Tingkatkan Koordinasi Pemeliharaan Jaringan Irigasi
Keandalan jaringan irigasi ikut menentukan hasil produksi terutama di sentra atau lumbung padi. Pemeliharaan jaringan irigasi perlu dioptimalkan guna menekan tingkat kebocoran distibusi pengairan menuju persawahan. Hal ini menuntut kooordinasi antarinstansi.
Oleh
SAMUEL OKTORA
·3 menit baca
BANDUNG, KOMPAS - Keandalan jaringan irigasi ikut menentukan hasil produksi terutama di sentra atau lumbung padi. Pemeliharaan jaringan irigasi perlu dioptimalkan guna menekan tingkat kebocoran distibusi pengairan menuju persawahan. Hal ini menuntut kooordinasi antarinstansi.
“Pemeliharaan jaringan irigasi amat penting karena jika terjadi kebocoran saluran yang parah, areal persawahan bisa sama sekali tak mendapat air. Akibatnya akan fatal,” kata dosen Teknik Sumber Daya Air Fakultas Teknik Sipil dan Lingkungan Institut Teknologi Bandung (ITB), Dantje K Natakusumah di Bandung, Jawa Barat, Senin (22/7/2019).
Pemeliharaan jaringan irigasi harus dilakukan lebih intensif. Begitu pula koordinasi antara pemerintah kabupaten/kota dengan pemerintah provinsi, maupun pusat harus lebih baik, terutama saat terjadi kerusakan supaya cepat ditangani.
Dentje menuturkan, dalam konsep pembangunan jaringan irigasi, terdapat efisiensi irigasi sebesar 65 persen. Adapun 35 persen air yang disalurkan akan hilang karena rembesan sebelum mencapai areal persawahan. “Kalau kondisi jaringan irigasi tak terawat dan banyak kerusakan, air yang hilang saat disalurkan bisa lebih dari 35 persen,” ujarnya.
Dantje juga mengingatkan pentingnya koordinasi mengingat dalam pengelolaan jaringan irigasi, terdapat kewenangan pemerintah. Dalam hal ini balai besar wilayah sungai, pemprov, dan pemerintah kabupaten/kota.
“Apalagi, umumnya, biaya operasional yang dialokasikan dari APBD untuk pemeliharaan jaringan irigasi jumlahnya minim. Jika koordinasi baik, diharapkan apabila terdapat kendala teknis di lapangan cepat ditangani. Jangan terlalu rigid menganggap bukan menjadi kewenangannya,” ucapnya.

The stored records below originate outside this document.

-- ==== Sys2Proof/Machine/Ledger.lean ====
section
/-!
DEFINITION. The Sequence Ledger: progress and the watermark set, the reorder buffer, flow events and refusals, eviction, the
cache, and the enable (07_sequence_ledger R159-R184).
-/

namespace Sys2Proof.Machine

/-! ## Progress -/

/-- The FT below which a station has no admitted record outside the curds already closed (07_sequence_ledger R165). -/
def State.progressP (s : State) (n : Nat) : Nat :=
  let st := s.stn n
  let p := s.stnFt n
  let p := match st.cur with
    | some c => min p c.ftBase
    | none => p
  let p := match st.rsv with
    | some c => min p c.ftBase
    | none => p
  st.gaps.foldl (fun p g => if g.due then min p g.since else p) p

/-- PROGRESS_SEND: once per flush interval (07_sequence_ledger R165). -/
def execProgressSend (t : Nat) (die : Fin 40) (s : State) : Host.Outcome State Fault Refusal :=
  onStn t die.val (fun s =>
    let n := die.val
    let st := s.stn n
    let early := match st.progAt with | some a => decide (s.stnFt n < a + s.flush n) | none => false
    if st.servo.st.toNat < 2 || early then s
    else
      let open_ := (st.closed.filter fun h => h.st != .acked).map fun h => (h.curd.rsv, h.curd.firstSeq)
      s.setStn n { st with prog := st.prog ++ [(s.progressP n, open_)], progAt := some (s.stnFt n) }) s

/-- PROGRESS_RECEIVE: the station is in the watermark set, and the watermark may rise (07_sequence_ledger R165). -/
def execProgressReceive (t : Nat) (die : Fin 40) (s : State) : Host.Outcome State Fault Refusal :=
  onHub t (fun s =>
    let n := die.val
    match (s.stn n).prog with
    | [] => s
    | m :: l =>
      if !(s.reach n) then s
      else
        let s := s.modStn n fun st => { st with prog := l }
        let g := sgetD s.progs n {}
        ({ s with progs := sput s.progs n { g with at_ := s.now, wait := g.wait ++ [m] } }).advanceWm) s

/-- SILENT, in ticks (07_sequence_ledger Table 7.7). -/
def State.silent (s : State) : Nat := clampN 10 10000 (s.rf Kx.ledTiming 15 0) * usT

/-- SILENT_TIMEOUT: the station leaves the watermark set (07_sequence_ledger R165, R170). -/
def execSilentTimeout (t : Nat) (die : Fin 40) (s : State) : Host.Outcome State Fault Refusal :=
  onHub t (fun s =>
    match sget s.progs die.val with
    | some g => if g.at_ + s.silent ≤ s.now then ({ s with progs := sdel s.progs die.val }).advanceWm else s
    | none => s) s

/-! ## The table -/

/-- Change the ledger. -/
def State.modLed (s : State) (f : Led → Led) : State := { s with led := f s.led }

/-- The table that reads are served from: copy 0, or copy 1 when copy 0 is lost (07_sequence_ledger R175). -/
def Led.table (l : Led) : SMap Flow := if l.gone0 then l.flows1 else l.flows

/-- Write a table entry, to both copies (07_sequence_ledger R175). -/
def Led.put (l : Led) (slot : Nat) (f : Flow) : Led :=
  { l with flows := if l.gone0 then l.flows else sput l.flows slot f, flows1 := if l.gone1 then l.flows1 else sput l.flows1 slot f }

/-- The slot of a handle, and its generation (07_sequence_ledger R159). -/
def slotOf (h : BitVec 21) : Nat := h.toNat % 2 ^ 20
def genOf (h : BitVec 21) : Bool := h.getLsbD 20

/-- "No flow" (07_sequence_ledger R159). -/
def noFlow : BitVec 21 := 0x1FFFFF

/-- A flow that is open (07_sequence_ledger Table 7.4). -/
def Flow.live (f : Flow) : Bool := f.st == .opened || f.st == .decode || f.st == .preempted

/-- STATE code (07_sequence_ledger Table 7.4). -/
def flowCode : FlowSt → Nat
  | .free => 0 | .opened => 1 | .decode => 2 | .preempted => 3 | .closed => 4

/-- Bits of FLAGS (07_sequence_ledger Table 7.5). -/
def ffTtftv : Nat := 7
def ffSat : Nat := 6
def ffKvneg : Nat := 5
def ffXpart : Nat := 4
def ffStale : Nat := 3
def ffLate : Nat := 2
def ffExt : Nat := 1
def ffIncomplete : Nat := 0

/-- Set a flag of a flow. -/
def Flow.flag (f : Flow) (i : Nat) : Flow := { f with flags := setFlag f.flags i }

/-- Set SAT where a value passed its top. -/
def Flow.satIf (f : Flow) (b : Bool) : Flow := if b then f.flag ffSat else f

/-- The key of a partition in the ledger's per-partition data: 256 for engines of no partition. -/
def partKey (p : Option Nat) : Nat := p.getD 256

/-- The partition key of a flow. -/
def Flow.pkey (f : Flow) : Nat := if f.noPart then 256 else f.part

/-- The flow record's words (07_sequence_ledger Table 7.3). -/
def Flow.words (f : Flow) (flags : BitVec 8) : List (BitVec 64) :=
  let itl := f.itlh.foldl (fun a (b : Nat × Nat) => a + b.2 * 2 ^ (12 * b.1)) 0
  [word64 [(f.handle.toNat, 43), (flowCode f.st, 40), (f.part, 32), (f.cls, 24), (f.odie, 18), (f.reason, 8), (flags.toNat, 0)],
   BitVec.ofNat 64 f.openFt,
   word64 [(f.lastTok, 24), (f.prompt, 0)],
   word64 [(f.ttft, 32), (f.kvCur, 14), (f.preempt, 6), (f.scale, 2)],
   word64 [(f.prefill, 42), (f.decode, 20), (f.kvPeak, 0)]] ++
    (List.range 3).map fun i => BitVec.ofNat 64 (itl / 2 ^ (64 * i))

/-- The extension record's words (07_sequence_ledger R171). -/
def Flow.extWords (f : Flow) : List (BitVec 64) :=
  (List.range 8).map fun i => word64 [(sgetD f.ext (2 * i) 0, 0), (sgetD f.ext (2 * i + 1) 0, 32)]

/-- Extension records are kept (07_sequence_ledger R171). -/
def State.ledExt (s : State) : Bool := s.rb Kx.ledCfg 30

/-- Slots of the table (07_sequence_ledger Table 7.7). -/
def State.ledCap (s : State) : Nat := 2 ^ clampN 12 20 (s.rf Kx.ledCfg 4 0)

/-! ## The cache (07_sequence_ledger R176) -/

/-- The 16 ways of a set, filled up with empty ones that a victim search takes first. -/
def CacheSet.all (c : CacheSet) : List (Option Nat × Nat × Bool) := c.ways ++ List.replicate (16 - c.ways.length) (none, 3, false)

/-- Raise every reuse value until one reads 3. -/
def ageWays : Nat → List (Option Nat × Nat × Bool) → List (Option Nat × Nat × Bool)
  | 0, l => l
  | f + 1, l => if l.any (·.2.1 == 3) then l else ageWays f (l.map fun w => (w.1, w.2.1 + 1, w.2.2))

/-- The reuse value a new entry takes, and the insertion count of the 1-in-32 rule after it. -/
def insertValue (set psel brip : Nat) (brief : Bool) : Nat × Nat :=
  let rare : Nat × Nat := if brip % 32 = 31 then (2, (brip + 1) % 32) else (3, brip + 1)
  if brief then (3, brip)
  else if set < 32 then (2, brip)
  else if set < 64 then rare
  else if psel < 512 then (2, brip) else rare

Secara terpisah, Kepala Dinas Sumber Daya Air Jabar Linda Al Amin mengatakan, 46,63 persen dari 99 daerah irigasi dengan luas 77.040 hektar yang menjadi kewenangan Pemerintah Provinsi Jabar dalam kondisi rusak. Kerusakan juga terjadi pada 45,31 persen dari 363.692 ha irigasi yang menjadi kewenangan pemerintah pusat.
Kerusakan irigasi tersebut disebabkan berbagai faktor, di antaranya usia bangunan yang sudah tua, longsoran pada tebing irigasi, dan sedimentasi. Akibatnya, irigasi tidak berfungsi optimal untuk mengalirkan air ke sawah.
Sejumlah irigasi, seperti di Kabupaten Indramayu, dibangun pada zaman kolonial Belanda. Pemeliharaan jaringan irigasi juga tidak maksimal karena keterbatasan anggaran.
“Berbagai upaya dilakukan untuk memperbaiki saluran irigasi, di antaranya beronjong kawat dipasang menutup tanggul yang bocor, juga disediakan sejumlah pompa untuk menyalurkan air ke sawah,” kata Linda.
Sementara itu Kepala Dinas Tanaman Pangan dan Hortikultura Jabar, Hendy Jatnika menyinggung, untuk tahun ini terdapat bantuan APBN untuk rehabilitasi jaringan irigasi tersier (RJIT) di perdesaan.
“Tahun ini, bantuan untuk 12.350 hektar dengan nilai Rp 1,1 juta per hektar. Jumlahnya menurun dari tahun lalu, seluas 15.400 hektar. Namun, bantuan dari pemerintah pusat ini sangat membantu,” kata Hendy.